Он долго не мог заснуть той ночью. Думал о всяком. И все время вспоминал слова Соловейки: «Вот скажу, как ты кровно связан с тем существом, какое власть свою тут распространило». И получалось, что зря посадник поспешил прирезать волхва. Тот много чего знал. А теперь только и остается надеяться, что Малфрида наконец откроет ему то, о чем Добрыня и подумать страшится.
Малфрида пришла на другой день ближе к полудню, как будто ее приманил аромат готовившейся на костре похлебки. Грибная похлебочка, да с маслицем, да с пряными травами и чесноком – тут кто хочешь к котелку из чащи явится. Вот и она пришла, уселась рядом с ними как ни в чем не бывало, ела да похваливала варево, улыбалась довольно. Странная она все-таки. Даже не смутилась, когда Добрыня сказал, что видел ее в облике чудища.

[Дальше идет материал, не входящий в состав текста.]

/-- Fields of segment `i` that do not need its hold's state, then those that do (R246, Table 9.6). -/
def segCheck (s : State) (f : Frame) (bs : Bytes) (i : Nat) : Option Refuse :=
  let o := 64 * i
  let g := readSeg bs i
  let w := selWidth f
  let fieldOk (a n mn mx : Nat) : Option Refuse := need (decide (mn ≤ getLE bs (o + a) n ∧ getLE bs (o + a) n ≤ mx)) (segBad (o + a) n mn mx)
  let here := !selSpan f || g.module == moduleNo s
  firstSome
    [ fieldOk 0 4 0 (selRows f - 1), need (decide (0 < selRows f)) (segBad o 4 0 0),
      (if selSpan f then need ((fleetModules s).contains g.module) (segBad (o + 4) 2 0 4095) else fieldOk 4 2 0 0), fieldOk 6 2 0 0,
      (if here then need (tokenVerifies g.hold g.token) (segBad (o + 16) 8 0 (2 ^ 64 - 1)) else none),
      need (g.off % w == 0) (segBad (o + 24) 8 0 (2 ^ 64 - 1)), fieldOk 32 8 0 (2 ^ 32),
      (if here then (segHold s f.berth g.hold).bind (fun h => ((tokenRun s h g.token).or (runAt h g.off)).bind (fun r =>
        need (g.count == 0 || decide (r.offset ≤ g.off ∧ g.off + g.count * w ≤ r.offset + r.length)) (segBad (o + 32) 8 0 ((r.offset + r.length - g.off) / w)))) else none),
      fieldOk 48 16 0 0 ]

/-- The records that the VALUES reference of a segment selection holds at admission. -/
def segBytes (s : State) (f : Frame) : Bytes := refDataNow s f (selValues f)

/-- Holds of the segments this module reads must be SEALED. -/
def segHolds (s : State) (f : Frame) (bs : Bytes) (n : Nat) : Option Refuse :=
  (List.range n).findSome? (fun i =>
    let g := readSeg bs i
    if selSpan f && g.module != moduleNo s then none
    else
      match segHold s f.berth g.hold with
      | none => some (conflict kHold g.hold 0)
      | some h => need h.isSealed (conflict kHold g.hold (holdCode h)))

def selectCheck (s : State) (f : Frame) : Option Refuse :=
  let w := selWidth f
  let rows := selRows f
  let sg := selSegs f
  firstSome
    [ inRange f 0 4 0 65536, inRange f 4 4 1 65536, inRange f 8 1 0 1, rsvBits f 9 1 4 4,
      need (isFloatCode (selFmt f)) (badBytes 9 1 0xA 0xD), inRange f 10 1 0 1, rsvBits f 11 1 2 6,
      need (!(selExplicit f && sg)) (badField 11 0 1 0 0), need (!(selSpan f && !sg)) (badField 11 1 1 0 0),
      (if sg then inRange f 12 4 1 65536 else inRange f 12 4 0 0),
      (if sg then inRange f 16 8 0 0 else inRange f 16 8 1 (2 ^ 32)),
      (if sg then inRange f 24 8 0 0 else need (par f 24 8 == 0 || decide (selLen f * w ≤ par f 24 8)) (badBytes 24 8 (selLen f * w) (2 ^ 64 - 1))),
      parRefCheck s f 32 [1, 2, 3],
      (if sg then refLength 32 (selValues f) (64 * selCount f)
       else if rows = 0 then none else refAtLeast 32 (selValues f) ((rows - 1) * selStride f + selLen f * w)),
      parRefCheck s f 64 (if selExplicit f then [1, 2, 3] else [0]),
      (if selExplicit f then refLength 64 (selKeys f) (rows * selLen f * 8) else none),
      parRefCheck s f 96 [0, 2, 3],
      (if (selOutput f).kind = 0 then none else refLength 96 (selOutput f) (64 + rows * (16 + 16 * selK f))), noTail f 128,
      (if sg then (List.range (selCount f)).findSome? (segCheck s f (segBytes s f)) else none) ]

/-! ### Work (R241, R245, R246) -/

/-- A row's entries of a matrix. -/
def matrixRow (f : Frame) (vals keys : Bytes) (r : Nat) : List Ent :=
  let w := selWidth f
  (List.range (selLen f)).map (fun j =>
    let v := readElem (selFmt f) vals (r * selStride f + j * w)
    { key := if selExplicit f then getLE keys ((r * selLen f + j) * 8) 8 else j, rank := if par f 8 1 = 1 then v.neg else v, attr := 0 })

/-- What reading one segment gives: its entries and whether it was read through forwarding. -/
def readSegment (s : State) (f : Frame) (g : Seg) : Refuse ⊕ (List Ent × Bool) :=
  if g.count = 0 then .inr ([], false) else
  match segHold s f.berth g.hold with
  | none => .inl (conflict kHold g.hold 0)
  | some h =>
    let cur := (runOfToken h g.token).isSome
    if !cur && (forwardFor s h.id g.token).isNone then
      .inl (stRelocated, .media h.id 1 h.quay (BitVec.ofNat 64 g.off) (((runAt h g.off).map (tokenOf h)).getD 0))
    else
      match holdBytes s h g.off (g.count * selWidth f) with
      | .inl r => .inl r
      | .inr d => .inr ((List.range g.count).map (fun i =>
          let v := readElem (selFmt f) d (i * selWidth f)
          { key := (g.base + i) % 2 ^ 64, rank := if par f 8 1 = 1 then v.neg else v, attr := g.attr }), !cur)

/-- Reads segments in order; the first failure ends it. The entries carry their row. -/
def readSegments (s : State) (f : Frame) : List Seg → List (Nat × List Ent) → Nat → Refuse ⊕ (List (Nat × List Ent) × Nat)
  | [], acc, rel => .inr (acc, rel)
  | g :: l, acc, rel =>
    match readSegment s f g with
    | .inl r => .inl r
    | .inr (es, fw) => readSegments s f l (acc ++ [(g.row, es)]) (rel + fw.toNat)

/-- A selection's rows before their best entries are taken: the entries of each row, and the segments relocated. -/
structure SelData where
  rows : List (List Ent)
  relocated : Nat := 0
  bound : Nat := 0
  pace : Nat := 0

/-- KEEP_PACE of one quay: ⌊1,000 × T_f ÷ T_d⌋ from values, survivors and bytes. -/
def paceOf (v sv b : Nat) : Nat := if b = 0 then 0 else max v (16 * sv) * 1200 / b

/-- The stripes that a segment reads, as a range of one run: hold, first byte of the run, first stripe, end, stripe size. -/
def segStripes (s : State) (f : Frame) (g : Seg) : Option (Nat × Nat × Nat × Nat × Nat) :=
  if g.count = 0 then none
  else (segHold s f.berth g.hold).bind (fun h => (runAt h g.off).map (fun r =>
    let n := stripeBytes r.narrow
    (h.id, r.offset, (g.off - r.offset) / n, (g.off - r.offset + g.count * selWidth f - 1) / n + 1, n)))

/-- Bytes of the stripes of sorted ranges, each stripe once. -/
def stripesOnce : List (Nat × Nat × Nat × Nat × Nat) → Nat × Nat → Nat → Nat
  | [], _, _ => 0
  | (h, o, a, e, n) :: l, run, upto =>
    let b := if run = (h, o) then max a upto else a
    (e - b) * n + stripesOnce l (h, o) (if run = (h, o) then max e upto else e)

/-- The bytes B_q of the stripes that segments read (R249). -/
def segStripeBytes (s : State) (f : Frame) (segs : List Seg) : Nat :=
  stripesOnce (sortBy (fun a b => decide (a.1 < b.1) || (a.1 == b.1 && (decide (a.2.1 < b.2.1) || (a.2.1 == b.2.1 && decide (a.2.2.1 ≤ b.2.2.1)))))
    (segs.filterMap (segStripes s f))) (0, 0) 0

/-- Bytes and values per quay of the segments read here, for R249. How many values survive depends on the order in which
they arrive, which the model does not fix (free). -/
def selBound (s : State) (f : Frame) (segs : List Seg) : Nat × Nat :=
  let on (q : Nat) : List Seg := segs.filter (fun g => ((segHold s f.berth g.hold).map (fun h => h.quay)) == some q)
  let l := (List.range 24).map (fun q => (sumNat ((on q).map (fun g => g.count)), segStripeBytes s f (on q)))
  (maxNat (l.map (fun x => ceilDiv (x.2 * 10) 1536)),
    maxNat (l.zipIdx.map (fun x => paceOf x.1.1 (Config.amount (s.fresh + x.2) % (x.1.1 + 1)) x.1.2)))

def mySegs (s : State) (f : Frame) (bs : Bytes) (n : Nat) : List Seg :=
  ((List.range n).map (readSeg bs)).filter (fun g => !selSpan f || g.module == moduleNo s)

/-- The segment records a command works on: those its admission read, or those a WORK message brought. -/
def workSegs (s : State) (a : Active) : List Seg :=
  if a.origin.isSome then let r := prefixRest a.frame.payload; (List.range (r.length / 64)).map (readSeg r)
  else mySegs s a.frame (keptBytes a.snap) (selCount a.frame)

def selectData (s : State) (a : Active) : Refuse ⊕ SelData :=
  let f := a.frame
  if selSegs f then
    match readSegments s f (workSegs s a) [] 0 with
    | .inl r => .inl r
    | .inr (l, rel) =>
      let b := selBound s f (workSegs s a)
      .inr { rows := (List.range (selRows f)).map (fun r => ((l.filter (fun x => x.1 == r)).map (fun x => x.2)).flatten), relocated := rel, bound := b.1, pace := b.2 }
  else
    .inr { rows := (List.range (selRows f)).map (matrixRow f (refData s a 0 (selValues f)) (refData s a 1 (selKeys f))) }

/-- One row block of Table 9.7. -/
def rowBlock (k excluded : Nat) (best : List Ent) : Bytes :=
  toLE 4 best.length ++ toLE 2 (if best.length < k then stOkShort else stOk) ++ zeros 2 ++ toLE 4 (clampTo 32 excluded) ++ zeros 4 ++ entryBlock k best

/-- The counters of a selection. -/
structure SelCount where
  values : Nat := 0
  nan    : Nat := 0
  pad    : Nat := 0
  reloc  : Nat := 0
  bound  : Nat := 0
  pace   : Nat := 0
  deriving DecidableEq, Repr

/-- The body, the SHORT detail's numbers, and the state with SELECT_STATS. `merged` gives each row's entries with what
other modules found; `excluded` what each row excluded. -/
def selectOut (s : State) (a : Active) (out : DRef) (k : Nat) (best : List (List Ent)) (excluded : List Nat) (c : SelCount) : State × WorkOut :=
  let rows := best.length
  let short := (best.filter (fun l => decide (l.length < k))).length
  let head := toLE 4 rows ++ toLE 4 k ++ toLE 8 (s.now - a.acceptedLocal) ++ toLE 8 c.bound ++ toLE 8 c.values ++ toLE 8 c.nan ++ toLE 8 c.pad
    ++ toLE 4 (clampTo 32 short) ++ toLE 4 (clampTo 32 c.reloc) ++ toLE 4 (clampTo 32 c.pace) ++ zeros 4
  let body := head ++ (List.zip best excluded).flatMap (fun x => rowBlock k x.2 x.1)
  let b := a.frame.berth
  let s1 := modBerth b (fun x => { x with sel :=
    { rows := satAdd 64 x.sel.rows rows, values := satAdd 64 x.sel.values c.values, nanExcluded := satAdd 32 x.sel.nanExcluded c.nan,
      padExcluded := satAdd 32 x.sel.padExcluded c.pad, shortRows := satAdd 32 x.sel.shortRows short, relocated := satAdd 32 x.sel.relocated c.reloc } }) (useFresh s)
  let s2 := if out.kind = 0 then s1 else putRef b out body s1
  let pl := if out.kind = 0 then body else head
  if short = 0 then (s2, okOut [] pl)
  else
    let det : Detail := .short (clampTo 32 (sumNat (best.map (fun l => l.length)))) (clampTo 32 (rows * k)) (clampTo 64 (c.nan + c.pad))
    (s2, { status := stOkShort, detail := det, payload := pl })

/-- The outcome of a selection on one module. -/
def selectHere (s : State) (a : Active) : State × WorkOut :=
  let f := a.frame
  match selectData s a with
  | .inl r => (s, failOut r)
  | .inr d =>
    let c : SelCount := { values := sumNat (d.rows.map (fun l => l.length)), nan := sumNat (d.rows.map nanEntries), pad := sumNat (d.rows.map padEntries),
                          reloc := d.relocated, bound := d.bound, pace := d.pace }
    selectOut s a (selOutput f) (selK f) (d.rows.map (bestK (selK f))) (d.rows.map (fun l => nanEntries l + padEntries l)) c

/-! ### Selections that span modules (R247) -/

def listBytes (f : Frame) : Nat := selRows f * (8 + 16 * selK f)

/-- A module's list for each row: the number excluded, then K entries. -/
def listOf (f : Frame) (rows : List (List Ent)) (excluded : List Nat) : Bytes :=
  (List.zip rows excluded).flatMap (fun x => toLE 8 x.2 ++ entryBlock (selK f) x.1)

/-- Row `r` of a received list: excluded, entries. -/
def readList (f : Frame) (bs : Bytes) (r : Nat) : Nat × List Ent :=
  let o := r * (8 + 16 * selK f)
  (getLE bs o 8, (readEnts bs (o + 8) (selK f)).filter (fun e => e.key != padKey))

/-- The modules that the segments name, the origin apart. -/
def spanPeers (s : State) (f : Frame) (bs : Bytes) : List Nat :=
  (((List.range (selCount f)).map (fun i => (readSeg bs i).module)).eraseDups).filter (fun m => m != moduleNo s)

/-- Receives from `children`, one list after the other. -/
def childStep (n : Nat) (children : List Nat) : FleetStep :=
  { sends := [], recvs := children.zipIdx.map (fun x => (x.1, x.2 * n, n)), add := false }

/-- The origin sends each peer its segments, where to send its list, and whose lists it merges first. -/
def startSpan (s : State) (a : Active) : State :=
  let f := a.frame
  if !selSpan f ∨ selRows f = 0 then s
  else
    let bs := keptBytes a.snap
    let peers := spanPeers s f bs
    let kids := peers.filter (fun m => treeParent s peers m == moduleNo s)
    let w : FleetWork := { cmd := a.id, waiting := peers, steps := if kids.isEmpty then [] else [childStep (listBytes f) kids], sent := true }
    let s1 := modActive a.id (fun a => { a with hawser := true }) { s with hawser := { s.hawser with works := s.hawser.works ++ [w] } }
    let segsOf (m : Nat) : Bytes := ((List.range (selCount f)).filter (fun i => (readSeg bs i).module == m)).flatMap (fun i => slice bs (64 * i) 64)
    peers.foldl (fun st m =>
      sendWork m a.opcode f.berth f.tag.toNat (padTo 128 f.params) (peerPrefix (treeParent s peers m) (treeChildren s peers m) ((treeChildren s peers (treeParent s peers m)).idxOf m) ++ segsOf m) st) s1

def startPeer (s : State) (a : Active) : State :=
  let f := a.frame
  let kids := prefixOthers f.payload
  let w : FleetWork := { cmd := a.id, steps := if kids.isEmpty then [] else [childStep (listBytes f) kids], sent := true }
  modActive a.id (fun a => { a with hawser := true }) { s with hawser := { s.hawser with works := s.hawser.works ++ [w] } }

/-- This module's rows joined with the lists it has received. -/
def mergedRows (s : State) (a : Active) (d : SelData) : List (List Ent × Nat) :=
  let f := a.frame
  let n := listBytes f
  let w := (getWork s a.id).map (fun w => w.buf)
  let kids := if a.origin.isSome then (prefixOthers f.payload).length
    else let bs := keptBytes a.snap; ((spanPeers s f bs).filter (fun m => treeParent s (spanPeers s f bs) m == moduleNo s)).length
  let got := (List.range kids).map (fun i => memRead (w.getD []) (i * n) n)
  d.rows.zipIdx.map (fun x =>
    let others := got.map (fun b => readList f b x.2)
    (bestK (selK f) (x.1 ++ (others.map (fun o => o.2)).flatten), nanEntries x.1 + padEntries x.1 + sumNat (others.map (fun o => o.1))))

– Знаю, – ответила. – Я тоже тебя заметила.
– Почему же не напала?
– А ты хотел, чтобы напала? Нет, Добрынюшка, пусть ты и воин прославленный, а без меча-кладенца против чудища ничего бы сделать не мог. Вон Глоба один раз попробовал – и что? Еле вы́ходила его потом.
– Значит, ты улетела прочь, чтобы зла мне не причинить? Добро. Я благодарю за это. От всей души благодарю, так как понимаю, что ты имела право разделаться со мной после того, как сам я пытался…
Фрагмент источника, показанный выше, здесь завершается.